• **Your objective**
In the records below, the lines from the one containing "rw [(hperm.map Request.tag).nodup_iff]" through the last are to be reproduced exactly and alone.

• **Records shown**
section
/-!
PROOFS. Events at the request list keep the invariants: the bounds of the requests (R127 to R135) hold after any
event whose fates are `fair`, and the rest follows along `Keeps`.
-/

namespace Sys2Proof.Machine

/-! ### The list after an event -/

/-- What an event leaves listed of a request. -/
def stillListed (d : Request → Disposition) (r : Request) : Option Request :=
  match d r with
  | .stay q | .front q => some q
  | .leave _ _ => none

theorem stillListed_eq_some (d : Request → Disposition) (r q : Request) :
    stillListed d r = some q ↔ d r = .front q ∨ d r = .stay q := by
  unfold stillListed
  cases d r <;> simp

/-- Up to its order the list is what each request leaves. -/
theorem State.settle_list_perm (s : State) (tags : List Byte) (d : Request → Disposition) :
    (s.settle tags d).req.list.Perm (s.req.list.filterMap (stillListed d)) := by
  have hsplit : ∀ l : List Request,
      (l.filterMap (fronts d) ++ l.filterMap (stays d)).Perm (l.filterMap (stillListed d)) := by
    intro l
    induction l with
    | nil => exact .refl _
    | cons r rest ih =>
      cases hd : d r with
      | front q => simpa [List.filterMap_cons, fronts, stays, stillListed, hd] using ih.cons q
      | stay q =>
        simpa [List.filterMap_cons, fronts, stays, stillListed, hd] using List.perm_middle.trans (ih.cons q)
      | leave o why => simpa [List.filterMap_cons, fronts, stays, stillListed, hd] using ih
  rw [State.settle_list]
  exact ((orderByKey_perm _ _).append_right _).trans (hsplit _)

/-- Tags that the fates keep stand in the new list as in the old one. -/
theorem tags_filterMap_sublist (f : Request → Option Request) (l : List Request)
    (hf : ∀ r ∈ l, ∀ q, f r = some q → q.tag = r.tag) :
    ((l.filterMap f).map Request.tag).Sublist (l.map Request.tag) := by
  induction l with
  | nil => exact .slnil
  | cons r rest ih =>
    obtain ⟨hr, hrest⟩ := List.forall_mem_cons.1 hf
    cases hq : f r with
    | none => rw [List.filterMap_cons_none hq]; exact (ih hrest).cons _
    | some q =>
      rw [List.filterMap_cons_some hq, List.map_cons, List.map_cons, hr q hq]
      exact (ih hrest).cons_cons _

/-- A property that no fate creates is met by no more requests than before. -/
theorem countP_filterMap_le (f : Request → Option Request) (p : Request → Bool) (l : List Request)
    (hf : ∀ r ∈ l, ∀ q, f r = some q → p q = true → p r = true) : (l.filterMap f).countP p ≤ l.countP p := by
  induction l with
  | nil => exact Nat.le_refl _
  | cons r rest ih =>
    obtain ⟨hr, hrest⟩ := List.forall_mem_cons.1 hf
    have hle := ih hrest
    cases hq : f r with
    | none =>
      rw [List.filterMap_cons_none hq, List.countP_cons]
      omega
    | some q =>
      have hpq := hr q hq
      rw [List.filterMap_cons_some hq, List.countP_cons, List.countP_cons]
      cases hp : p q with
      | false =>
        rw [if_neg Bool.false_ne_true]
        omega
      | true =>
        rw [if_pos rfl, if_pos (hpq hp)]
        omega

/-! ### Fair fates -/

/-- The request may become `q` without passing a bound: one tag, no new negotiation, attempts within R135. -/
structure Request.Becomes (r q : Request) : Prop where
  tag : q.tag = r.tag
  negotiating : q.negotiating = true → r.negotiating = true
  attempts : q.attempts ≤ 3
  waiting : q.state = .waiting ∨ q.state = .sending → q.attempts ≤ 2

/-- A request stays as it is, or, unless it fires, becomes another within the bounds, or leaves. -/
def Disposition.Fair (r : Request) : Disposition → Prop
  | .stay q | .front q => q = r ∨ r.state ≠ .firing ∧ q.state ≠ .firing ∧ r.Becomes q
  | .leave _ _ => True

theorem requestInv_becomes {s : State} (hs : requestInv s) {r : Request} (hr : r ∈ s.req.list) : r.Becomes r := by
  obtain ⟨-, -, -, -, -, hattempts, -⟩ := hs
  obtain ⟨hthree, htwo⟩ := hattempts r hr
  exact ⟨rfl, id, hthree, htwo⟩

/-- The bounds of the requests after an event that leaves every listed request within its bounds (R127 to R135). -/
theorem requestInv_settle_of_becomes {s : State} {d : Request → Disposition} (tags : List Byte) (hs : requestInv s)
    (hbecomes : ∀ r ∈ s.req.list, ∀ q, stillListed d r = some q → r.Becomes q) :
    requestInv (s.settle tags d) := by
  obtain ⟨hlength, hcredit, htags, hnonzero, hnegotiating, -, hcancels⟩ := hs
  have hperm := s.settle_list_perm tags d
  have hmem : ∀ q ∈ (s.settle tags d).req.list, ∃ r ∈ s.req.list, r.Becomes q := fun q hq => by
    obtain ⟨r, hr, hrq⟩ := List.mem_filterMap.1 (hperm.mem_iff.1 hq)
    exact ⟨r, hr, hbecomes r hr q hrq⟩
  refine ⟨?_, ?_, ?_, fun q hq => ?_, ?_, fun q hq => ?_, ?_⟩
  · rw [hperm.length_eq]
    exact (List.length_filterMap_le _ _).trans hlength
  · rw [s.settle_credit]
    exact hcredit
  · rw [(hperm.map Request.tag).nodup_iff]
    exact htags.sublist (tags_filterMap_sublist _ _ fun r hr q hq => (hbecomes r hr q hq).tag)
  · obtain ⟨r, hr, hrq⟩ := hmem q hq
    rw [hrq.tag]
    exact hnonzero r hr
  · rw [← List.countP_eq_length_filter] at hnegotiating ⊢
    rw [hperm.countP_eq]
    exact (countP_filterMap_le _ _ _ fun r hr q hq => (hbecomes r hr q hq).negotiating).trans hnegotiating
  · obtain ⟨r, hr, hrq⟩ := hmem q hq
    exact ⟨hrq.attempts, hrq.waiting⟩
  · exact (List.length_filter_le _ _).trans hcancels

• **Exercise solution**
  · rw [(hperm.map Request.tag).nodup_iff]
    exact htags.sublist (tags_filterMap_sublist _ _ fun r hr q hq => (hbecomes r hr q hq).tag)
  · obtain ⟨r, hr, hrq⟩ := hmem q hq
    rw [hrq.tag]
    exact hnonzero r hr
  · rw [← List.countP_eq_length_filter] at hnegotiating ⊢
    rw [hperm.countP_eq]
    exact (countP_filterMap_le _ _ _ fun r hr q hq => (hbecomes r hr q hq).negotiating).trans hnegotiating
  · obtain ⟨r, hr, hrq⟩ := hmem q hq
    exact ⟨hrq.attempts, hrq.waiting⟩
  · exact (List.length_filter_le _ _).trans hcancels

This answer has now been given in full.